**Task to carry out**: Reproduce precisely the lines of the listing below, starting with the line that contains "c).handleOf j = s.handleOf j := rfl" and stopping after the line that contains "c).fits k = s.fits k := rfl"; include nothing else.

**Source data**:
***
@[simp] theorem setCapture_ctx (s : State) (c : Capture) (j : Nat) : (s.setCapture c).ctx j = s.ctx j := rfl
@[simp] theorem setCapture_slotEntry (s : State) (c : Capture) (m : Nat) : (s.setCapture c).slotEntry m = s.slotEntry m := rfl
@[simp] theorem setCapture_streamEntry (s : State) (c : Capture) (m : Nat) : (s.setCapture c).streamEntry m = s.streamEntry m := rfl
@[simp] theorem setCapture_profile (s : State) (c : Capture) (m : Nat) : (s.setCapture c).profile m = s.profile m := rfl
@[simp] theorem setCapture_lane (s : State) (c : Capture) (m : Nat) : (s.setCapture c).lane m = s.lane m := rfl
@[simp] theorem setCapture_block (s : State) (c : Capture) (m : Nat) : (s.setCapture c).block m = s.block m := rfl
@[simp] theorem setCapture_link (s : State) (c : Capture) (m : Nat) : (s.setCapture c).link m = s.link m := rfl
@[simp] theorem setCapture_port (s : State) (c : Capture) (r : Port) : (s.setCapture c).port r = s.port r := rfl
@[simp] theorem setCapture_queueOf (s : State) (c : Capture) (r : Port) : (s.setCapture c).queueOf r = s.queueOf r := rfl
@[simp] theorem setCapture_sweepOf (s : State) (c : Capture) (r : Port) : (s.setCapture c).sweepOf r = s.sweepOf r := rfl
@[simp] theorem setCapture_findStream (s : State) (c : Capture) (k : StreamKey) : (s.setCapture c).findStream k = s.findStream k := rfl
@[simp] theorem setCapture_lowestStream (s : State) (c : Capture) : (s.setCapture c).lowestStream = s.lowestStream := rfl
@[simp] theorem setCapture_contents (s : State) (c : Capture) (m : Nat) : (s.setCapture c).contents m = s.contents m := rfl
@[simp] theorem setCapture_handleOf (s : State) (c : Capture) (j : Nat) : (s.setCapture c).handleOf j = s.handleOf j := rfl
@[simp] theorem setCapture_fits (s : State) (c : Capture) (k : Nat) : (s.setCapture c).fits k = s.fits k := rfl

@[simp] theorem setTimer_ctx (s : State) (t : Timer) (j : Nat) : (s.setTimer t).ctx j = s.ctx j := rfl
@[simp] theorem setTimer_slotEntry (s : State) (t : Timer) (m : Nat) : (s.setTimer t).slotEntry m = s.slotEntry m := rfl
@[simp] theorem setTimer_streamEntry (s : State) (t : Timer) (m : Nat) : (s.setTimer t).streamEntry m = s.streamEntry m := rfl
@[simp] theorem setTimer_profile (s : State) (t : Timer) (m : Nat) : (s.setTimer t).profile m = s.profile m := rfl
@[simp] theorem setTimer_lane (s : State) (t : Timer) (m : Nat) : (s.setTimer t).lane m = s.lane m := rfl
@[simp] theorem setTimer_block (s : State) (t : Timer) (m : Nat) : (s.setTimer t).block m = s.block m := rfl
@[simp] theorem setTimer_link (s : State) (t : Timer) (m : Nat) : (s.setTimer t).link m = s.link m := rfl
@[simp] theorem setTimer_port (s : State) (t : Timer) (r : Port) : (s.setTimer t).port r = s.port r := rfl
@[simp] theorem setTimer_queueOf (s : State) (t : Timer) (r : Port) : (s.setTimer t).queueOf r = s.queueOf r := rfl
@[simp] theorem setTimer_sweepOf (s : State) (t : Timer) (r : Port) : (s.setTimer t).sweepOf r = s.sweepOf r := rfl
@[simp] theorem setTimer_findStream (s : State) (t : Timer) (k : StreamKey) : (s.setTimer t).findStream k = s.findStream k := rfl
@[simp] theorem setTimer_lowestStream (s : State) (t : Timer) : (s.setTimer t).lowestStream = s.lowestStream := rfl
@[simp] theorem setTimer_contents (s : State) (t : Timer) (m : Nat) : (s.setTimer t).contents m = s.contents m := rfl
@[simp] theorem setTimer_handleOf (s : State) (t : Timer) (j : Nat) : (s.setTimer t).handleOf j = s.handleOf j := rfl
@[simp] theorem setTimer_fits (s : State) (t : Timer) (k : Nat) : (s.setTimer t).fits k = s.fits k := rfl

@[simp] theorem setTallies_ctx (s : State) (t0 t1 : Tally) (j : Nat) : (s.setTallies t0 t1).ctx j = s.ctx j := rfl
@[simp] theorem setTallies_slotEntry (s : State) (t0 t1 : Tally) (m : Nat) : (s.setTallies t0 t1).slotEntry m = s.slotEntry m := rfl
@[simp] theorem setTallies_streamEntry (s : State) (t0 t1 : Tally) (m : Nat) : (s.setTallies t0 t1).streamEntry m = s.streamEntry m := rfl
@[simp] theorem setTallies_profile (s : State) (t0 t1 : Tally) (m : Nat) : (s.setTallies t0 t1).profile m = s.profile m := rfl
@[simp] theorem setTallies_lane (s : State) (t0 t1 : Tally) (m : Nat) : (s.setTallies t0 t1).lane m = s.lane m := rfl
@[simp] theorem setTallies_block (s : State) (t0 t1 : Tally) (m : Nat) : (s.setTallies t0 t1).block m = s.block m := rfl
@[simp] theorem setTallies_link (s : State) (t0 t1 : Tally) (m : Nat) : (s.setTallies t0 t1).link m = s.link m := rfl
@[simp] theorem setTallies_port (s : State) (t0 t1 : Tally) (r : Port) : (s.setTallies t0 t1).port r = s.port r := rfl
@[simp] theorem setTallies_queueOf (s : State) (t0 t1 : Tally) (r : Port) : (s.setTallies t0 t1).queueOf r = s.queueOf r := rfl
@[simp] theorem setTallies_sweepOf (s : State) (t0 t1 : Tally) (r : Port) : (s.setTallies t0 t1).sweepOf r = s.sweepOf r := rfl
@[simp] theorem setTallies_findStream (s : State) (t0 t1 : Tally) (k : StreamKey) : (s.setTallies t0 t1).findStream k = s.findStream k := rfl
@[simp] theorem setTallies_lowestStream (s : State) (t0 t1 : Tally) : (s.setTallies t0 t1).lowestStream = s.lowestStream := rfl
@[simp] theorem setTallies_contents (s : State) (t0 t1 : Tally) (m : Nat) : (s.setTallies t0 t1).contents m = s.contents m := rfl
@[simp] theorem setTallies_handleOf (s : State) (t0 t1 : Tally) (j : Nat) : (s.setTallies t0 t1).handleOf j = s.handleOf j := rfl
@[simp] theorem setTallies_fits (s : State) (t0 t1 : Tally) (k : Nat) : (s.setTallies t0 t1).fits k = s.fits k := rfl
***
**Response to this exercise**:
@[simp] theorem setCapture_handleOf (s : State) (c : Capture) (j : Nat) : (s.setCapture c).handleOf j = s.handleOf j := rfl
@[simp] theorem setCapture_fits (s : State) (c : Capture) (k : Nat) : (s.setCapture c).fits k = s.fits k := rfl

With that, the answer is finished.